アスカは澄ました顔でレジへと向かう。カウンターにはドリンクメニューが置かれてあった。

アスカはしばしメニューを見つめる。ここで無難にコーヒーを頼んでしまっては、レナの印象に残る確率は低い。出来るだけ、他の客が頼まないようなドリンクを頼む必要があった。そして、これから毎日、そのドリンクを飲み続けなければ意味がない。
飽きがこなくて、尚且つ印象的なものを……と悩んでいると、ふとホワイトモカというドリンクが目に留まった。ホワイトチョコレートをベースにしたコーヒーだった。
「すみません、ホワイトモカを下さい」
アスカはメニューを指差しながら、オーダーする。
「かしこまりました。サイズはいくつになさいますか?」
「Mサイズでお願いします」
「店内でお召し上がりですか?」
「はい」
「450円です」
レナはテキパキと仕事をこなしていく。アスカはそんなアスカの姿に好感が持てた。
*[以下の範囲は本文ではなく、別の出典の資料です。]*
theorem warmLose_touches {M : Nat} {r : State} (s : State) (hs : Touches M r s) (hm : 0xc4ff37f6 ||| M = M) :
    Touches M r (warmLose s) := by
  refine Touches.step hs ?_ hm
  clear hs hm r M
  unfold warmLose
  repeat' first
    | with_reducible assumption
    | with_reducible apply Touches.refl
    | ((with_reducible apply keepWarnings_touches); (case hm => rfl))
    | (extract_lets -underBinder +onlyGivenNames x; (have hty : TypeOf x = State := by with_reducible rfl); clear hty; apply Touches.cut 0xc4ff37f6 s x; (case' kk => (clear_value x; intro _)); (case' vv => (unfold x; clear x)))
    | (extract_lets -underBinder +onlyGivenNames x; try clear_value x)
    | ((with_reducible apply hostWarm_touches); (case hm => rfl))
    | ((with_reducible apply trnClear_touches); (case hm => rfl))
    | ((with_reducible apply keepPortStates_touches); (case hm => rfl))
    | ((with_reducible apply keepShown_touches); (case hm => rfl))
    | ((with_reducible apply loseRegs_touches); (case hm => rfl))
    | ((with_reducible apply ordersRestart_touches); (case hm => rfl))
    | ((with_reducible apply showRoots_touches); (case hm => rfl))
    | ((with_reducible apply gwRestart_touches); (case hm => rfl))
    | ((with_reducible apply timeDefault_touches); (case hm => rfl))
    | ((with_reducible apply egrWarm_touches); (case hm => rfl))
    | ((with_reducible apply hedgeWarm_touches); (case hm => rfl))
    | ((with_reducible apply memLost_touches); (case hm => rfl))
    | ((with_reducible apply Touches.flt); (case hm => rfl))
    | ((with_reducible apply Touches.tabs); (case hm => rfl))
    | ((with_reducible apply Touches.streams); (case hm => rfl))
    | ((with_reducible apply Touches.pnHold); (case hm => rfl))
    | ((with_reducible apply Touches.dbg); (case hm => rfl))
    | ((with_reducible apply Touches.wake); (case hm => rfl))
    | ((with_reducible apply Touches.keys); (case hm => rfl))
    | ((with_reducible apply Touches.fab); (case hm => rfl))
    | ((with_reducible apply Touches.admJob); (case hm => rfl))
    | ((with_reducible apply Touches.fn); (case hm => rfl))
    | ((with_reducible apply Touches.lit (F := 0x44f60500)); (case l1 => with_reducible rfl); (case l2 => with_reducible rfl); (case l3 => with_reducible rfl); (case l4 => with_reducible rfl); (case l5 => rfl); (case hm => rfl); (case ag => (constructor <;> first | exact tb rfl | exact fun _ => rfl)))

end Sys2Proof.Machine
end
ドリンクのオーダーを通したレナは、会計へと戻る。
「500円お預かりいたします」
そう言って、レナは500円をキャッシャーに入れ、50円を取り出すと、レシートともにアスカに差し出した。
「50円のおつりでございます」
レナは笑顔で言うと、少し離れたカウンターを指した。
「あちらのカウンターでお出ししますので、前でお待ち下さい」
「はい」
アスカもレナに笑顔を向けた。

アスカはカウンターでホワイトモカを受け取ると、喫煙席へと向かう。
ガラスで区切られたスペースに灰皿を持って行き、レナの姿がよく見える席を選んで、
ソファに腰を下ろした。アスカの他に客は1人しかいない。会社の就業時間内なので、こんな時間に店内でのんびりくつろげる人は少ないのは当たり前だった。
アスカはホワイトモカに一口、口をつけると、すぐさま煙草に火をつけた。ホワイトモカが思いの外、甘かったのだ。アスカは毎日飲む地震をなくしていた。
けれど、ゆっくり時間をかけて飲むことを考えると、これはこれで良いような気がしていた。
レナはどの客にも笑顔で接している。勤務態度は至って真面目で、嫌味など全くない。大きな瞳にふんわりしたボブヘアが女の子らしく、大抵の男なら、レナのようなタイプにはいとも簡単になびいてしまうような気さえした。
アスカはホワイトモカをちびちびと飲みながら、そのほとんどの時間を煙草を吸うことに費やしていた。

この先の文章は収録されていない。